STORED DATA Start Marker

/-- A store at a body position moves the sum by the change of that byte (R108). -/
theorem bodyByteSum_write (b : Byte) (hwf : m.wf = true) (h2 : 2 ≤ k) (h22 : k ≤ 22) :
    bodyByteSum (m.write k b) = bodyByteSum m - m.read k + b := by
  have hk : k ∈ Finset.Icc 2 22 := Finset.mem_Icc.2 ⟨h2, h22⟩
  have hread : (m.write k b).read = Function.update m.read k b :=
    funext fun a => (Memory.read_write b hwf).trans (Function.update_apply m.read k b a).symm
  rw [bodyByteSum, hread, Finset.sum_update_of_mem hk, bodyByteSum,
    Finset.sum_sdiff_eq_sub (Finset.singleton_subset_iff.2 hk), Finset.sum_singleton, add_comm]

/-- A store at position 23 keeps the sum. -/
theorem bodyByteSum_write_last (m : Memory) (b : Byte) : bodyByteSum (m.write 23 b) = bodyByteSum m := by
  apply BitVec.eq_of_toNat_eq
  rw [bodyByteSum_toNat, bodyByteSum_toNat, bodyTotal_write_last]

/-- Changing one checked byte breaks a checksum that matches (R108). -/
theorem checksumOk_write_of_ne {b : Byte} (hwf : m.wf = true) (hok : checksumOk m = true) (h2 : 2 ≤ k)
    (h23 : k ≤ 23) (hb : b ≠ m.read k) : checksumOk (m.write k b) = false := by
  rw [checksumOk_eq, decide_eq_true_eq] at hok
  rw [checksumOk_eq, decide_eq_false_iff_not]
  obtain rfl | h22 : k = 23 ∨ k ≤ 22 := by omega
  · rw [bodyByteSum_write_last, Memory.read_write_same b hwf, hok]
    exact hb.symm
  · rw [bodyByteSum_write b hwf h2 h22, Memory.read_write_other b (by omega), ← hok]
    intro heq
    exact hb (by linear_combination heq)

/-- Two stores at body positions that keep the sum of the two bytes keep the result (R108). -/
theorem checksumOk_write_write {x y : Byte} (hwf : m.wf = true) (hj2 : 2 ≤ j) (hj22 : j ≤ 22) (hk2 : 2 ≤ k)
    (hk22 : k ≤ 22) (hread : (m.write j x).read k = m.read k) (hsum : x + y = m.read j + m.read k) :
    checksumOk ((m.write j x).write k y) = checksumOk m := by
  have hwf' : (m.write j x).wf = true := Memory.write_wf x hwf (by omega)
  have hbody : bodyByteSum ((m.write j x).write k y) = bodyByteSum m := by
    rw [bodyByteSum_write y hwf' hk2 hk22, bodyByteSum_write x hwf hj2 hj22, hread]
    linear_combination hsum
  rw [checksumOk_eq, checksumOk_eq, hbody, Memory.read_write_other y (by omega),
    Memory.read_write_other x (by omega)]

end Checksum

/-- Settles O33: a swap and a moved difference both keep the sum of the two bytes. -/
theorem checksumDetectsOneByteAndNotASwap : Obligations.ChecksumDetectsOneByteAndNotASwap := by
  refine fun m hwf => ⟨fun hok k b => checksumOk_write_of_ne hwf hok, fun j k hj2 hj22 hk2 hk22 => ?_,
    fun j k d hj2 hj22 hk2 hk22 hne => ?_⟩
  · refine checksumOk_write_write hwf hj2 hj22 hk2 hk22 ?_ (add_comm _ _)
    rw [Memory.read_write _ hwf]
    split_ifs <;> rfl
  · exact checksumOk_write_write hwf hj2 hj22 hk2 hk22 (Memory.read_write_other _ hne.symm) (by ring)

end Sys2Proof.Machine
end

section
/-!
PROOFS of the family 41_decode.md: the headers of a completed frame (R141, R142), the converted quantities (R146 to
R158), the outcome of `decode` (R159, R160), the samples by presence (R161).
-/

namespace Sys2Proof.Machine

/-! ### Bounds of the quotients -/

/-- Settles O41: the least quotient, 1 / (2^24 - 1), is above the least positive number. -/
theorem nonzeroQuotientsStayNonzero : Obligations.NonzeroQuotientsStayNonzero := by
  intro coef cyc hcoef hcyc
  have pos_of_ne {x : Raw24} (h : x ≠ 0#24) : 0 < x.toNat :=
    Nat.pos_of_ne_zero fun h0 => h (BitVec.eq_of_toNat_eq h0)
  exact numOfRatio_ne_zero (pos_of_ne hcoef) (pos_of_ne hcyc) cyc.isLt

STORED DATA End Marker

PROBLEM DESCRIPTION ▸ Your task is to repeat the records exactly. Begin at their first line and stop after the line containing "matches (R108). -/".

PROBLEM SOLUTION ▸
/-- A store at a body position moves the sum by the change of that byte (R108). -/
theorem bodyByteSum_write (b : Byte) (hwf : m.wf = true) (h2 : 2 ≤ k) (h22 : k ≤ 22) :
    bodyByteSum (m.write k b) = bodyByteSum m - m.read k + b := by
  have hk : k ∈ Finset.Icc 2 22 := Finset.mem_Icc.2 ⟨h2, h22⟩
  have hread : (m.write k b).read = Function.update m.read k b :=
    funext fun a => (Memory.read_write b hwf).trans (Function.update_apply m.read k b a).symm
  rw [bodyByteSum, hread, Finset.sum_update_of_mem hk, bodyByteSum,
    Finset.sum_sdiff_eq_sub (Finset.singleton_subset_iff.2 hk), Finset.sum_singleton, add_comm]

/-- A store at position 23 keeps the sum. -/
theorem bodyByteSum_write_last (m : Memory) (b : Byte) : bodyByteSum (m.write 23 b) = bodyByteSum m := by
  apply BitVec.eq_of_toNat_eq
  rw [bodyByteSum_toNat, bodyByteSum_toNat, bodyTotal_write_last]

/-- Changing one checked byte breaks a checksum that matches (R108). -/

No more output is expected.